/-- The width of a distance symbol's extra bits (rule R75). -/
def distanceWidth (d : Nat) : Fin 17 := dext.getD d 0

/-- The instruction of a distance symbol below 30 and its extra value. -/
def distanceSymInstr (d e : Nat) : Instr := (distanceInstr d e).getD .dist30

theorem codeWidth_of_lt {first : Bool} {s : Nat} (h : s < 16) : codeWidth first s = 0 := by
  rw [codeWidth, if_neg (by omega), if_neg (by omega), if_neg (by omega)]

theorem lengthWidth_of_lt {s : Nat} (h : s < 256) : lengthWidth s = 0 := by
  rw [lengthWidth, Nat.sub_eq_zero_of_le (by omega)]
  rfl

theorem bind_congr_ok {α β : Type} {x : Except Reject α} {f g : α → Except Reject β} (h : ∀ a, x = .ok a → f a = g a) :
    (x >>= f) = x >>= g := by
  cases x with
  | error r => rfl
  | ok a => exact h a rfl

@[simp] theorem ok_bind {α β : Type} (a : α) (f : α → Except Reject β) : (Except.ok a >>= f) = f a := rfl

@[simp] theorem pure_eq_ok {α : Type} (a : α) : (pure a : Except Reject α) = .ok a := rfl

@[simp] theorem bits_zero (inp : List Byte) (c : Cursor) : bits inp 0 c = .ok (0, c) :=
  Claims.zeroWidthFieldReadsNothing inp c

theorem lengthInstr_isSome {k : Nat} (e : Nat) (h : k < 29) : ∃ i, lengthInstr k e = some i := by
  obtain ⟨i, hi, -⟩ := lengthInstr_some e h
  exact ⟨i, hi⟩

theorem distanceInstr_isSome {d : Nat} (e : Nat) (h : d < 30) : ∃ i, distanceInstr d e = some i := by
  obtain ⟨i, hi, -⟩ := distanceInstr_some e h
  exact ⟨i, hi⟩

variable {lens : List Nat} {inp : List Byte} {c : Cursor}

theorem decodeCodeSym_eq_readSymbol {t : Table 5 19} (first : Bool) (ht : Holds t lens) (hcap : lens.length ≤ 19)
    (hc : CursorInv inp c) : decodeCodeSym t first inp c = readSymbol t (codeWidth first) codeInstr inp c := by
  refine bind_congr_ok fun d hd => ?_
  have hsym : d.sym < 19 := (decodeSym_ok ht hc hd).1.trans_le hcap
  obtain h | h | h | h : d.sym < 16 ∨ d.sym = 16 ∨ d.sym = 17 ∨ d.sym = 18 := by omega
  · simp [codeWidth_of_lt h, codeInstr, h]
  · cases first <;> simp [h, codeWidth, codeInstr]
  · simp [h, codeWidth, codeInstr]
  · simp [h, codeWidth, codeInstr]

theorem decodeSymbol_eq_readSymbol {t : Table 9 288} (ht : Holds t lens) (hcap : lens.length ≤ 288)
    (hc : CursorInv inp c) : decodeSymbol t inp c = readSymbol t lengthWidth symbolInstr inp c := by
  refine bind_congr_ok fun d hd => ?_
  have hsym : d.sym < 288 := (decodeSym_ok ht hc hd).1.trans_le hcap
  obtain h | h | h | h | h : d.sym < 256 ∨ d.sym = 256 ∨ d.sym = 286 ∨ d.sym = 287 ∨ 257 ≤ d.sym ∧ d.sym < 286 := by
    omega
  · simp [lengthWidth_of_lt h, symbolInstr, h]
  · simp [h, lengthWidth, symbolInstr, lext]
  · simp [h, lengthWidth, symbolInstr, lext, Config.nLenSym]
  · simp [h, lengthWidth, symbolInstr, lext, Config.nLenSym]
  · rw [if_neg (by omega), if_neg (by omega), if_pos (by simp only [Config.nLenSym]; omega)]
    refine bind_congr_ok fun ⟨e, c'⟩ _ => ?_
    obtain ⟨i, hi⟩ := lengthInstr_isSome e (show d.sym - 257 < 29 by omega)
    have hinstr : symbolInstr d.sym e = i := by
      rw [symbolInstr, if_neg (by omega), if_neg (by omega), if_neg (by omega), if_neg (by omega), hi, Option.getD_some]
    simp [hi, hinstr]

theorem decodeDistance_eq_readSymbol {t : Table 5 30} {fixed : Bool} (ht : Holds t lens) (hcap : lens.length ≤ 30)
    (hc : CursorInv inp c) (hpattern : fixed = true → unassignedPattern inp c = none) :
    decodeDistance t fixed inp c = readSymbol t distanceWidth distanceSymInstr inp c := by
  have hnone : (if fixed = true then unassignedPattern inp c else none) = none := ite_eq_right_iff.mpr hpattern
  rw [decodeDistance, hnone]
  refine bind_congr_ok fun d hd => ?_
  have hsym : d.sym < 30 := (decodeSym_ok ht hc hd).1.trans_le hcap
  rw [if_pos (show d.sym < Config.maxDCodes from hsym)]
  refine bind_congr_ok fun ⟨e, c'⟩ _ => ?_
  obtain ⟨i, hi⟩ := distanceInstr_isSome e hsym
  simp [hi, distanceSymInstr]

end Sys2Proof.Machine

namespace Sys2Proof.Claims

open Sys2Proof.Machine

/-! ### Bits that stand ahead -/

/-- The bits `bs` stand at the cursor's position, all of them in the input, and end at position `q`. -/
structure Ahead (inp : List Byte) (c : Cursor) (bs : List Bool) (q : Nat) : Prop where
  inv : CursorInv inp c
  pos : c.pos + bs.length = q
  fits : q ≤ 8 * inp.length
  eq : streamBits inp c.pos bs.length = bs

theorem Ahead.cursorAt {inp : List Byte} {c : Cursor} {q : Nat} (h : Ahead inp c [] q) : CursorAt inp c q := ⟨h.inv, h.pos⟩

/-- The first bits ahead, and from a cursor after them the others. -/
theorem Ahead.split {inp : List Byte} {c : Cursor} {as bs : List Bool} {q : Nat} (h : Ahead inp c (as ++ bs) q) :
    c.pos + as.length ≤ 8 * inp.length ∧ streamBits inp c.pos as.length = as ∧
      ∀ c', CursorAt inp c' (c.pos + as.length) → Ahead inp c' bs q := by
  obtain ⟨-, hpos, hfits, heq⟩ := h
  rw [List.length_append] at hpos heq
  rw [streamBits_append] at heq
  obtain ⟨has, hbs⟩ := List.append_inj heq (streamBits_length _ _ _)
  refine ⟨by omega, has, fun c' hc' => ⟨hc'.1, by rw [hc'.2]; omega, hfits, by rw [hc'.2]; exact hbs⟩⟩

/-- A field that stands ahead is read as its value. -/
theorem Ahead.bits {inp : List Byte} {c : Cursor} {n : Fin 17} {v q : Nat} {bs : List Bool} (hv : v < 2 ^ n.val)
    (h : Ahead inp c (lsbBits n.val v ++ bs) q) : ∃ c', bits inp n c = .ok (v, c') ∧ Ahead inp c' bs q := by
  obtain ⟨hfits, heq, hrest⟩ := h.split
  rw [lsbBits_length] at hfits heq hrest
  obtain ⟨c', hok, hcur⟩ := bitsReturnsTheFieldAtThePosition.1 inp n c h.inv hfits
  have hval : fieldAt inp c.pos n.val = v := by rw [fieldAt, heq, bitsValue_lsbBits, Nat.mod_eq_of_lt hv]
  exact ⟨c', hval ▸ hok, hrest c' hcur⟩

/-- A codeword that stands ahead is decoded to its symbol. -/
theorem Ahead.decodeSym {w cap : Nat} {t : Table w cap} {lens : List Nat} (ht : Holds t lens) (h15 : ∀ l ∈ lens, l ≤ 15)
    {inp : List Byte} {c : Cursor} {s l v q : Nat} {bs : List Bool} (hcode : codewordOf lens s = some (l, v))
    (h : Ahead inp c (msbBits l v ++ bs) q) :
    ∃ d regs, decodeSym t inp c = .ok { sym := s, cur := d, regs := regs } ∧ Ahead inp d bs q := by
  obtain ⟨hfits, heq, hrest⟩ := h.split
  rw [msbBits_length] at hfits heq hrest
  obtain ⟨d, regs, hok, hcur⟩ := decodeSym_of_codeword ht h15 h.inv ⟨v, hcode, hfits, heq⟩
  exact ⟨d, regs, hok, hrest d hcur⟩

/-! ### A symbol and its extra bits -/

variable {w cap : Nat} {t : Table w cap} {lens : List Nat} {inp : List Byte} {c : Cursor} {width : Nat → Fin 17}
  {instr : Nat → Nat → Instr}

/-- The reject depends on the extra bits of the code's own symbols only. -/
theorem RejectedAt.congr {f g : Nat → Nat} (h15 : ∀ l ∈ lens, l ≤ 15) (hfg : ∀ s, s < lens.length → f s = g s)
    {p : Nat} {r : Reject} : RejectedAt lens f inp p r ↔ RejectedAt lens g inp p r := by
  refine or_congr Iff.rfl (exists_congr fun s => exists_congr fun l => and_congr_right fun hat => ?_)
  rw [hfg s (hat.range h15).1]

/-- A symbol is rejected for want of a codeword, or of its extra bits. -/
theorem readSymbol_error_iff (ht : Holds t lens) (h15 : ∀ l ∈ lens, l ≤ 15) (hc : CursorInv inp c) {r : Reject} :
    readSymbol t width instr inp c = .error r ↔ RejectedAt lens (fun s => (width s).val) inp c.pos r := by
  simp only [readSymbol, bind_eq_error, return_ne_error, and_false, exists_false, or_false]
  rw [decodeSym_error_iff ht h15 hc]
  refine or_congr Iff.rfl ⟨?_, ?_⟩
  · rintro ⟨d, hd, herr⟩
    obtain ⟨l, hat, hcur, hpos⟩ := codeword_of_decodeSym ht h15 hc hd
    obtain ⟨hshort, hr⟩ := (bits_error_iff hcur _).mp herr
    exact ⟨d.sym, l, hat, hpos ▸ hshort, hr⟩
  · rintro ⟨s, l, hat, hshort, hr⟩
    obtain ⟨d, regs, hd, hcur, hpos⟩ := decodeSym_of_codeword ht h15 hc hat
    exact ⟨_, hd, (bits_error_iff hcur _).mpr ⟨hpos.symm ▸ hshort, hr⟩⟩

/-- A symbol whose codeword and extra bits stand ahead is read as its instruction. -/
theorem Ahead.readSymbol (ht : Holds t lens) (h15 : ∀ l ∈ lens, l ≤ 15) {s e q : Nat} {bs : List Bool}
    (he : e < 2 ^ (width s).val) (henc : (codewordBits lens s).map (· ++ lsbBits (width s).val e) = some bs)
    (h : Ahead inp c bs q) :
    ∃ f, readSymbol t width instr inp c = .ok f ∧ f.instr = instr s e ∧ CursorAt inp f.cur q := by
  simp only [codewordBits, Option.map_map, Option.map_eq_some_iff, Function.comp_apply] at henc
  obtain ⟨⟨l, v⟩, hcode, rfl⟩ := henc
  obtain ⟨d, regs, hd, hextra⟩ := h.decodeSym ht h15 hcode
  rw [← List.append_nil (lsbBits _ _)] at hextra
  obtain ⟨c', hok, hend⟩ := hextra.bits he
  exact ⟨_, bind_eq_ok.mpr ⟨_, hd, bind_eq_ok.mpr ⟨_, hok, rfl⟩⟩, rfl, hend.cursorAt⟩

end Sys2Proof.Claims
end

section
/-! What each instruction is made of: its symbol and extra value, with its bits (rules R60 to R68). -/

namespace Sys2Proof.Machine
___
◆ Work item ◆
From the records above, transcribe exactly the run of lines that opens with the line holding "extra value. -/" and closes with the line holding "rw [codeWidth, if_neg", both included.

◆ Solved exercise ◆
/-- The instruction of a distance symbol below 30 and its extra value. -/
def distanceSymInstr (d e : Nat) : Instr := (distanceInstr d e).getD .dist30

theorem codeWidth_of_lt {first : Bool} {s : Nat} (h : s < 16) : codeWidth first s = 0 := by
  rw [codeWidth, if_neg (by omega), if_neg (by omega), if_neg (by omega)]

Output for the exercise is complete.